PROBLEM STATEMENT → Below are some records. Say in a single number how many of their lines include the word "machine".

*** Opening DATA RECORDS ***

theorem latestByte_append (l m : List PendWrite) (sp : Space) (a : Nat) :
    latestByte (l ++ m) sp a = (latestByte m sp a).or (latestByte l sp a) := by
  simp only [latestByte, List.reverse_append, List.find?_append]
  cases h : List.find? (fun w => w.covers sp a) m.reverse <;> simp

@[simp] theorem latestByte_nil (sp : Space) (a : Nat) : latestByte [] sp a = none := rfl

theorem latestByte_cons (w : PendWrite) (l : List PendWrite) (sp : Space) (a : Nat) :
    latestByte (w :: l) sp a =
      (latestByte l sp a).or (if w.covers sp a then some (w.bytes.getD (a - w.addr) 0) else none) := by
  have h : w :: l = [w] ++ l := rfl
  rw [h, latestByte_append]
  by_cases hw : w.covers sp a <;> simp [latestByte, hw]

theorem State.memByte_performAll (ws : List PendWrite) (s : State) (sp : Space) (a : Nat) (h : dataPlace sp a) :
    (ws.foldl State.performOne s).memByte sp a = (latestByte ws sp a).getD (s.memByte sp a) := by
  induction ws generalizing s with
  | nil => rfl
  | cons w l ih =>
    simp only [List.foldl_cons, ih, State.memByte_performOne _ _ _ _ h, latestByte_cons]
    cases hl : latestByte l sp a with
    | some b => simp
    | none => by_cases hw : w.covers sp a <;> simp [hw]

@[simp] theorem State.setBytes_ctxs (s : State) (sp : Space) (a : Nat) (bs : List Byte) : (s.setBytes sp a bs).ctxs = s.ctxs := by
  induction bs generalizing s a with
  | nil => rfl
  | cons b l ih => simp [State.setBytes, ih]

@[simp] theorem State.setBytes_wbuf (s : State) (sp : Space) (a : Nat) (bs : List Byte) : (s.setBytes sp a bs).wbuf = s.wbuf := by
  induction bs generalizing s a with
  | nil => rfl
  | cons b l ih => simp [State.setBytes, ih]

@[simp] theorem State.foldPerform_ctxs (ws : List PendWrite) (s : State) : (ws.foldl State.performOne s).ctxs = s.ctxs := by
  induction ws generalizing s with
  | nil => rfl
  | cons w l ih => simp [ih, State.performOne]

@[simp] theorem State.foldPerform_wbuf (ws : List PendWrite) (s : State) : (ws.foldl State.performOne s).wbuf = s.wbuf := by
  induction ws generalizing s with
  | nil => rfl
  | cons w l ih => simp [ih, State.performOne]

@[simp] theorem State.perform_ctxs (s : State) (want : PendWrite → Bool) : (s.perform want).ctxs = s.ctxs := by
  simp [State.perform]

theorem State.perform_wbuf (s : State) (want : PendWrite → Bool) : (s.perform want).wbuf = (splitWrites want s.wbuf).2 := by
  simp [State.perform]

/-- Writing bytes changes no part of the machine but memory, its poison and its tags. -/
theorem State.setBytes_frame (s : State) (sp : Space) (a : Nat) (bs : List Byte) :
    s.setBytes sp a bs = { s with dram := (s.setBytes sp a bs).dram, host := (s.setBytes sp a bs).host,
                                  dpois := (s.setBytes sp a bs).dpois, hpois := (s.setBytes sp a bs).hpois,
                                  dtags := (s.setBytes sp a bs).dtags, clus := (s.setBytes sp a bs).clus } := by
  induction bs generalizing s a with
  | nil => rfl
  | cons b l ih =>
    simp only [State.setBytes]
    rw [ih (s.setByte sp a b) (a + 1), State.setByte_frame s sp a b]

/-- Performing writes changes no part of the machine but memory, its poison, its tags and the list of writes to perform. -/
theorem State.perform_frame (s : State) (want : PendWrite → Bool) :
    s.perform want = { s with dram := (s.perform want).dram, host := (s.perform want).host,
                              dpois := (s.perform want).dpois, hpois := (s.perform want).hpois,
                              dtags := (s.perform want).dtags, clus := (s.perform want).clus,
                              wbuf := (splitWrites want s.wbuf).2 } := by
  have key : ∀ (ws : List PendWrite) (s : State), ws.foldl State.performOne s =
      { s with dram := (ws.foldl State.performOne s).dram, host := (ws.foldl State.performOne s).host,
               dpois := (ws.foldl State.performOne s).dpois, hpois := (ws.foldl State.performOne s).hpois,
               dtags := (ws.foldl State.performOne s).dtags, clus := (ws.foldl State.performOne s).clus } := by
    intro ws
    induction ws with
    | nil => intro s; rfl
    | cons w l ih =>
      intro s
      simp only [List.foldl_cons]
      rw [ih (s.performOne w), State.performOne, State.setBytes_frame s]
  simp only [State.perform]
  rw [key]

/-! ## What a context sees of its own writes (R168) -/

/-- The writes of one context in a list. -/
def ofCtx (g : Nat) (l : List PendWrite) : List PendWrite := l.filter (fun w => w.gcid == g)

theorem State.ownByte_eq (s : State) (g : Nat) (sp : Space) (a : Nat) :
    s.ownByte g sp a = (latestByte (ofCtx g s.wbuf) sp a).getD (s.memByte sp a) := by
  have h : ∀ l : List PendWrite, l.reverse.find? (fun w => w.gcid == g && w.sp == sp && decide (w.addr ≤ a) &&
      decide (a < w.addr + w.bytes.length)) = (ofCtx g l).reverse.find? (fun w => w.covers sp a) := by
    intro l
    rw [ofCtx, ← List.filter_reverse, List.find?_filter]
    congr 1
    funext w
    simp only [PendWrite.covers, Bool.and_assoc]
    by_cases hg : w.gcid = g <;> by_cases hs : w.sp = sp <;> simp [hg, hs]
  simp only [State.ownByte, h, latestByte]
  cases (ofCtx g s.wbuf).reverse.find? (fun w => w.covers sp a) <;> rfl

theorem ofCtx_append (g : Nat) (l m : List PendWrite) : ofCtx g (l ++ m) = ofCtx g l ++ ofCtx g m := by simp [ofCtx]

/-- A split that names one context's writes takes only writes of that context. -/
theorem splitWrites_ofCtx (want : PendWrite → Bool) (g : Nat) (hw : ∀ w, want w = true → w.gcid = g) (l : List PendWrite) :
    ∀ w ∈ (splitWrites want l).1, w.gcid = g := by
  induction l with
  | nil => simp [splitWrites]
  | cons v l ih =>
    intro w hm
    simp only [splitWrites] at hm
    split at hm
    · next hc =>
      simp only [List.mem_cons] at hm
      rcases hm with rfl | hm
      · simp only [Bool.or_eq_true, List.any_eq_true, Bool.and_eq_true, beq_iff_eq] at hc
        rcases hc with hc | ⟨u, hu, he, _⟩
        · exact hw _ hc
        · rw [← he]; exact ih u hu
      · exact ih w hm
    · exact ih w hm

/-- Two writes that cover one place overlap. -/
theorem PendWrite.overlaps_of_covers {v w : PendWrite} {sp : Space} {a : Nat} (hv : v.covers sp a = true)
    (hw : w.covers sp a = true) : v.overlaps w = true := by
  simp only [PendWrite.covers, PendWrite.overlaps, Bool.and_eq_true, beq_iff_eq, decide_eq_true_eq] at *
  obtain ⟨⟨h1, h2⟩, h3⟩ := hv
  obtain ⟨⟨h4, h5⟩, h6⟩ := hw
  exact ⟨⟨by rw [h1, h4], by omega⟩, by omega⟩

/-- The latest own write to a place is the same before and after a split: first those kept, then those performed. -/
theorem latestByte_split (want : PendWrite → Bool) (g : Nat) (l : List PendWrite) (sp : Space) (a : Nat) :
    (latestByte (ofCtx g (splitWrites want l).2) sp a).or (latestByte (ofCtx g (splitWrites want l).1) sp a) =
      latestByte (ofCtx g l) sp a := by
  induction l with
  | nil => rfl
  | cons w l ih =>
    have hcons : ∀ m : List PendWrite, ofCtx g (w :: m) = if w.gcid = g then w :: ofCtx g m else ofCtx g m := by
      intro m; by_cases h : w.gcid = g <;> simp [ofCtx, h]
    simp only [splitWrites]
    split
    · simp only [hcons]
      by_cases hg : w.gcid = g
      · simp only [hg, if_true, latestByte_cons, ← ih]
        cases latestByte (ofCtx g (splitWrites want l).2) sp a <;> simp
      · simp only [hg, if_false, ih]
    · next hc =>
      simp only [hcons]
      by_cases hg : w.gcid = g
      · simp only [hg, if_true, latestByte_cons, ← ih]
        by_cases hw : w.covers sp a
        · have h1 : latestByte (ofCtx g (splitWrites want l).1) sp a = none := by
            simp only [latestByte, Option.map_eq_none_iff, List.find?_eq_none, List.mem_reverse]
            intro v hv hvc
            apply hc
            simp only [Bool.or_eq_true, List.any_eq_true]
            simp only [ofCtx, List.mem_filter, beq_iff_eq] at hv
            exact .inr ⟨v, hv.1, by simp [hv.2, hg, PendWrite.overlaps_of_covers hvc hw]⟩
          simp [h1]
        · simp [hw]
      · simp only [hg, if_false, ih]

/-- PERFORMING A CONTEXT'S WRITES IS NOT SEEN BY IT: a place that holds data reads to the context as before. -/
theorem State.ownByte_perform (s : State) (want : PendWrite → Bool) (g : Nat) (hw : ∀ w, want w = true → w.gcid = g)
    (sp : Space) (a : Nat) (h : dataPlace sp a) : (s.perform want).ownByte g sp a = s.ownByte g sp a := by
  rw [State.ownByte_eq, State.ownByte_eq, State.perform_wbuf]
  have hm : (s.perform want).memByte sp a = (latestByte (splitWrites want s.wbuf).1 sp a).getD (s.memByte sp a) := by
    simp only [State.perform]
    exact State.memByte_performAll _ _ _ _ h
  have hall : ofCtx g (splitWrites want s.wbuf).1 = (splitWrites want s.wbuf).1 := by
    rw [ofCtx, List.filter_eq_self]
    intro w hm
    simp [splitWrites_ofCtx want g hw _ w hm]
  have := latestByte_split want g s.wbuf sp a
  rw [hall] at this
  rw [hm, ← this]
  cases latestByte (ofCtx g (splitWrites want s.wbuf).2) sp a <;> simp

/-! ## Stores -/

/-- The last byte that a list of stored bytes gives a place. -/
def lastStored (bs : List (Space × Nat × Byte)) (sp : Space) (a : Nat) : Option Byte :=
  (bs.reverse.find? (fun b => b.1 == sp && b.2.1 == a)).map (·.2.2)

theorem lastStored_cons (p : Space × Nat × Byte) (l : List (Space × Nat × Byte)) (sp : Space) (a : Nat) :
    lastStored (p :: l) sp a = (lastStored l sp a).or (if p.1 = sp ∧ p.2.1 = a then some p.2.2 else none) := by
  simp only [lastStored, List.reverse_cons, List.find?_append]
  cases List.find? (fun b => b.1 == sp && b.2.1 == a) l.reverse with
  | some x => simp
  | none => by_cases h : p.1 = sp ∧ p.2.1 = a <;> simp [h]

theorem PendWrite.covers_one (g strm : Nat) (sp' : Space) (a' : Nat) (b : Byte) (sp : Space) (a : Nat) :
    PendWrite.covers ⟨g, strm, sp', a', [b]⟩ sp a = decide (sp' = sp ∧ a' = a) := by
  rw [Bool.eq_iff_iff]
  simp only [PendWrite.covers, List.length_cons, List.length_nil, Bool.and_eq_true, beq_iff_eq, decide_eq_true_eq]
  constructor
  · rintro ⟨⟨h1, h2⟩, h3⟩; exact ⟨h1, by omega⟩
  · rintro ⟨h1, h2⟩; exact ⟨⟨h1, by omega⟩, by omega⟩

theorem PendWrite.covers_cons (g strm : Nat) (w : PendWrite) (a' : Nat) (b : Byte) (sp : Space) (a : Nat)
    (h : w.addr = a' + 1) :
    PendWrite.covers ⟨g, strm, w.sp, a', b :: w.bytes⟩ sp a = (decide (w.sp = sp ∧ a' = a) || w.covers sp a) := by
  rw [Bool.eq_iff_iff]
  simp only [PendWrite.covers, List.length_cons, Bool.and_eq_true, Bool.or_eq_true, beq_iff_eq, decide_eq_true_eq]
  constructor
  · rintro ⟨⟨h1, h2⟩, h3⟩
    by_cases ha : a' = a
    · exact .inl ⟨h1, ha⟩
    · exact .inr ⟨⟨h1, by omega⟩, by omega⟩
  · rintro (⟨h1, h2⟩ | ⟨⟨h1, h2⟩, h3⟩)
    · exact ⟨⟨h1, by omega⟩, by omega⟩
    · exact ⟨⟨h1, by omega⟩, by omega⟩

*** Closing DATA RECORDS ***

TASK OUTPUT → 2